Revlon Inc. majority stockholder Ronald Perelman offered to buy the 20 million shares of common stock he doesn’t already own for $75 million as part of a deal that would pay the cosmetics company’s shareholders an annual cash dividend of 12.5 percent for four years.
Perelman’s holding company, MacAndrews & Forbes, said it doesn’t plan to sell its commanding equity stake in Revlon, but other shareholders would get a $1 payout if the firm is not sold in two years. Perelman is chairman of Revlon.
The beauty firm’s independent directors are evaluating the plan, under which the 20 million shares not owned by Perelman would be converted to preferred stock and redeemed for about $3.74 each in four years. The dividend on those preferred shares would be paid quarterly. Should the company be sold within two years, preferred shareholders would be entitled to participate with the common stock to a limited but unspecified extent.
Shares of Revlon rose 16 cents, or 4.1 percent, to $4.09 Monday, after jumping 37.9 percent to $3.93 in unusually heavy trading Friday.
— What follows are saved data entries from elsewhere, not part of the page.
-- ==== Sys2Proof/Laws/State.lean ====
section
/-! SUPPORT. What each named update does to each field of State: one lemma per field per update, so that no later
proof unfolds an update. -/

namespace Sys2Proof.Machine

variable (s : State)

/-! ### clearStatus -/

@[simp] theorem State.clearStatus_ie (v : Word) : (s.clearStatus v).ie = s.ie := (rfl)
@[simp] theorem State.clearStatus_done (v : Word) : (s.clearStatus v).done = (s.done && !v.getLsbD 1) := (rfl)
@[simp] theorem State.clearStatus_ovr (v : Word) : (s.clearStatus v).ovr = (s.ovr && !v.getLsbD 2) := (rfl)
@[simp] theorem State.clearStatus_err (v : Word) : (s.clearStatus v).err = s.err := (rfl)
@[simp] theorem State.clearStatus_cmd (v : Word) : (s.clearStatus v).cmd = s.cmd := (rfl)
@[simp] theorem State.clearStatus_txtLen (v : Word) : (s.clearStatus v).txtLen = s.txtLen := (rfl)
@[simp] theorem State.clearStatus_keyLen (v : Word) : (s.clearStatus v).keyLen = s.keyLen := (rfl)
@[simp] theorem State.clearStatus_msgLen (v : Word) : (s.clearStatus v).msgLen = s.msgLen := (rfl)
@[simp] theorem State.clearStatus_outLen (v : Word) : (s.clearStatus v).outLen = s.outLen := (rfl)
@[simp] theorem State.clearStatus_digLen (v : Word) : (s.clearStatus v).digLen = s.digLen := (rfl)
@[simp] theorem State.clearStatus_counterLo (v : Word) : (s.clearStatus v).counterLo = s.counterLo := (rfl)
@[simp] theorem State.clearStatus_counterHi (v : Word) : (s.clearStatus v).counterHi = s.counterHi := (rfl)
@[simp] theorem State.clearStatus_tsLo (v : Word) : (s.clearStatus v).tsLo = s.tsLo := (rfl)
@[simp] theorem State.clearStatus_tsHi (v : Word) : (s.clearStatus v).tsHi = s.tsHi := (rfl)
@[simp] theorem State.clearStatus_code (v : Word) : (s.clearStatus v).code = s.code := (rfl)
@[simp] theorem State.clearStatus_truncBin (v : Word) : (s.clearStatus v).truncBin = s.truncBin := (rfl)
@[simp] theorem State.clearStatus_truncOff (v : Word) : (s.clearStatus v).truncOff = s.truncOff := (rfl)
@[simp] theorem State.clearStatus_pending (v : Word) : (s.clearStatus v).pending = s.pending := (rfl)
@[simp] theorem State.clearStatus_mem (v : Word) : (s.clearStatus v).mem = s.mem := (rfl)
@[simp] theorem State.clearStatus_schedule (v : Word) : (s.clearStatus v).schedule = s.schedule := (rfl)
@[simp] theorem State.clearStatus_response (v : Word) : (s.clearStatus v).response = s.response := (rfl)
@[simp] theorem State.clearStatus_hostFault (v : Word) : (s.clearStatus v).hostFault = s.hostFault := (rfl)
@[simp] theorem State.clearStatus_rngFeed (v : Word) : (s.clearStatus v).rngFeed = s.rngFeed := (rfl)
@[simp] theorem State.clearStatus_clockFeed (v : Word) : (s.clearStatus v).clockFeed = s.clockFeed := (rfl)
@[simp] theorem State.clearStatus_rngDraws (v : Word) : (s.clearStatus v).rngDraws = s.rngDraws := (rfl)
@[simp] theorem State.clearStatus_clockDraws (v : Word) : (s.clearStatus v).clockDraws = s.clockDraws := (rfl)
@[simp] theorem State.clearStatus_byteDraws (v : Word) : (s.clearStatus v).byteDraws = s.byteDraws := (rfl)
@[simp] theorem State.clearStatus_wordDraws (v : Word) : (s.clearStatus v).wordDraws = s.wordDraws := (rfl)

/-! ### setCtrl -/

@[simp] theorem State.setCtrl_ie (v : Word) : (s.setCtrl v).ie = v.getLsbD 0 := (rfl)
@[simp] theorem State.setCtrl_done (v : Word) : (s.setCtrl v).done = s.done := (rfl)
@[simp] theorem State.setCtrl_ovr (v : Word) : (s.setCtrl v).ovr = s.ovr := (rfl)
@[simp] theorem State.setCtrl_err (v : Word) : (s.setCtrl v).err = s.err := (rfl)
@[simp] theorem State.setCtrl_cmd (v : Word) : (s.setCtrl v).cmd = s.cmd := (rfl)
@[simp] theorem State.setCtrl_txtLen (v : Word) : (s.setCtrl v).txtLen = s.txtLen := (rfl)
@[simp] theorem State.setCtrl_keyLen (v : Word) : (s.setCtrl v).keyLen = s.keyLen := (rfl)
@[simp] theorem State.setCtrl_msgLen (v : Word) : (s.setCtrl v).msgLen = s.msgLen := (rfl)
@[simp] theorem State.setCtrl_outLen (v : Word) : (s.setCtrl v).outLen = s.outLen := (rfl)
@[simp] theorem State.setCtrl_digLen (v : Word) : (s.setCtrl v).digLen = s.digLen := (rfl)
@[simp] theorem State.setCtrl_counterLo (v : Word) : (s.setCtrl v).counterLo = s.counterLo := (rfl)
@[simp] theorem State.setCtrl_counterHi (v : Word) : (s.setCtrl v).counterHi = s.counterHi := (rfl)
@[simp] theorem State.setCtrl_tsLo (v : Word) : (s.setCtrl v).tsLo = s.tsLo := (rfl)
@[simp] theorem State.setCtrl_tsHi (v : Word) : (s.setCtrl v).tsHi = s.tsHi := (rfl)
@[simp] theorem State.setCtrl_code (v : Word) : (s.setCtrl v).code = s.code := (rfl)
@[simp] theorem State.setCtrl_truncBin (v : Word) : (s.setCtrl v).truncBin = s.truncBin := (rfl)
@[simp] theorem State.setCtrl_truncOff (v : Word) : (s.setCtrl v).truncOff = s.truncOff := (rfl)
@[simp] theorem State.setCtrl_pending (v : Word) : (s.setCtrl v).pending = s.pending := (rfl)
@[simp] theorem State.setCtrl_mem (v : Word) : (s.setCtrl v).mem = s.mem := (rfl)
@[simp] theorem State.setCtrl_schedule (v : Word) : (s.setCtrl v).schedule = s.schedule := (rfl)
@[simp] theorem State.setCtrl_response (v : Word) : (s.setCtrl v).response = s.response := (rfl)
@[simp] theorem State.setCtrl_hostFault (v : Word) : (s.setCtrl v).hostFault = s.hostFault := (rfl)
@[simp] theorem State.setCtrl_rngFeed (v : Word) : (s.setCtrl v).rngFeed = s.rngFeed := (rfl)
@[simp] theorem State.setCtrl_clockFeed (v : Word) : (s.setCtrl v).clockFeed = s.clockFeed := (rfl)
@[simp] theorem State.setCtrl_rngDraws (v : Word) : (s.setCtrl v).rngDraws = s.rngDraws := (rfl)
@[simp] theorem State.setCtrl_clockDraws (v : Word) : (s.setCtrl v).clockDraws = s.clockDraws := (rfl)
@[simp] theorem State.setCtrl_byteDraws (v : Word) : (s.setCtrl v).byteDraws = s.byteDraws := (rfl)
@[simp] theorem State.setCtrl_wordDraws (v : Word) : (s.setCtrl v).wordDraws = s.wordDraws := (rfl)

/-! ### overrun -/

@[simp] theorem State.overrun_ie : (s.overrun).ie = s.ie := (rfl)
@[simp] theorem State.overrun_done : (s.overrun).done = s.done := (rfl)
@[simp] theorem State.overrun_ovr : (s.overrun).ovr = true := (rfl)
@[simp] theorem State.overrun_err : (s.overrun).err = s.err := (rfl)
@[simp] theorem State.overrun_cmd : (s.overrun).cmd = s.cmd := (rfl)
@[simp] theorem State.overrun_txtLen : (s.overrun).txtLen = s.txtLen := (rfl)
@[simp] theorem State.overrun_keyLen : (s.overrun).keyLen = s.keyLen := (rfl)
@[simp] theorem State.overrun_msgLen : (s.overrun).msgLen = s.msgLen := (rfl)
@[simp] theorem State.overrun_outLen : (s.overrun).outLen = s.outLen := (rfl)
@[simp] theorem State.overrun_digLen : (s.overrun).digLen = s.digLen := (rfl)
@[simp] theorem State.overrun_counterLo : (s.overrun).counterLo = s.counterLo := (rfl)
@[simp] theorem State.overrun_counterHi : (s.overrun).counterHi = s.counterHi := (rfl)
@[simp] theorem State.overrun_tsLo : (s.overrun).tsLo = s.tsLo := (rfl)
@[simp] theorem State.overrun_tsHi : (s.overrun).tsHi = s.tsHi := (rfl)
@[simp] theorem State.overrun_code : (s.overrun).code = s.code := (rfl)
@[simp] theorem State.overrun_truncBin : (s.overrun).truncBin = s.truncBin := (rfl)
@[simp] theorem State.overrun_truncOff : (s.overrun).truncOff = s.truncOff := (rfl)
@[simp] theorem State.overrun_pending : (s.overrun).pending = s.pending := (rfl)
@[simp] theorem State.overrun_mem : (s.overrun).mem = s.mem := (rfl)
@[simp] theorem State.overrun_schedule : (s.overrun).schedule = s.schedule := (rfl)
@[simp] theorem State.overrun_response : (s.overrun).response = s.response := (rfl)
@[simp] theorem State.overrun_hostFault : (s.overrun).hostFault = s.hostFault := (rfl)
@[simp] theorem State.overrun_rngFeed : (s.overrun).rngFeed = s.rngFeed := (rfl)
@[simp] theorem State.overrun_clockFeed : (s.overrun).clockFeed = s.clockFeed := (rfl)
@[simp] theorem State.overrun_rngDraws : (s.overrun).rngDraws = s.rngDraws := (rfl)
@[simp] theorem State.overrun_clockDraws : (s.overrun).clockDraws = s.clockDraws := (rfl)
@[simp] theorem State.overrun_byteDraws : (s.overrun).byteDraws = s.byteDraws := (rfl)
@[simp] theorem State.overrun_wordDraws : (s.overrun).wordDraws = s.wordDraws := (rfl)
Over the last year, the stock has traded as high as $14.85 and as low as $2.30. On Sept. 16, it effected a 1-for-10 reverse stock split that cut the number of Class A and Class B shares by 90 percent but allowed them to return to compliance with the minimum price standards of the New York Stock Exchange.
Under terms of the proposed stock deal, MacAndrews & Forbes also would forgive $75 million of its $107 million term loan to Revlon, while extending the loan’s maturity to 2013 and boosting its interest rate to 12.5 percent.
MacAndrews & Forbes owns 31.4 million shares of Revlon’s Class A common stock — about 61.1 percent of those outstanding — and wields about 75 percent of the voting power at the company due to other stock holdings.
Revlon last year reported a profit of $57.9 million, including a $45.2 million gain from the sale of a discontinued operation, on revenues of $1.35 billion. The company posted a 2007 loss of $16.1 million and sales of $1.37 billion.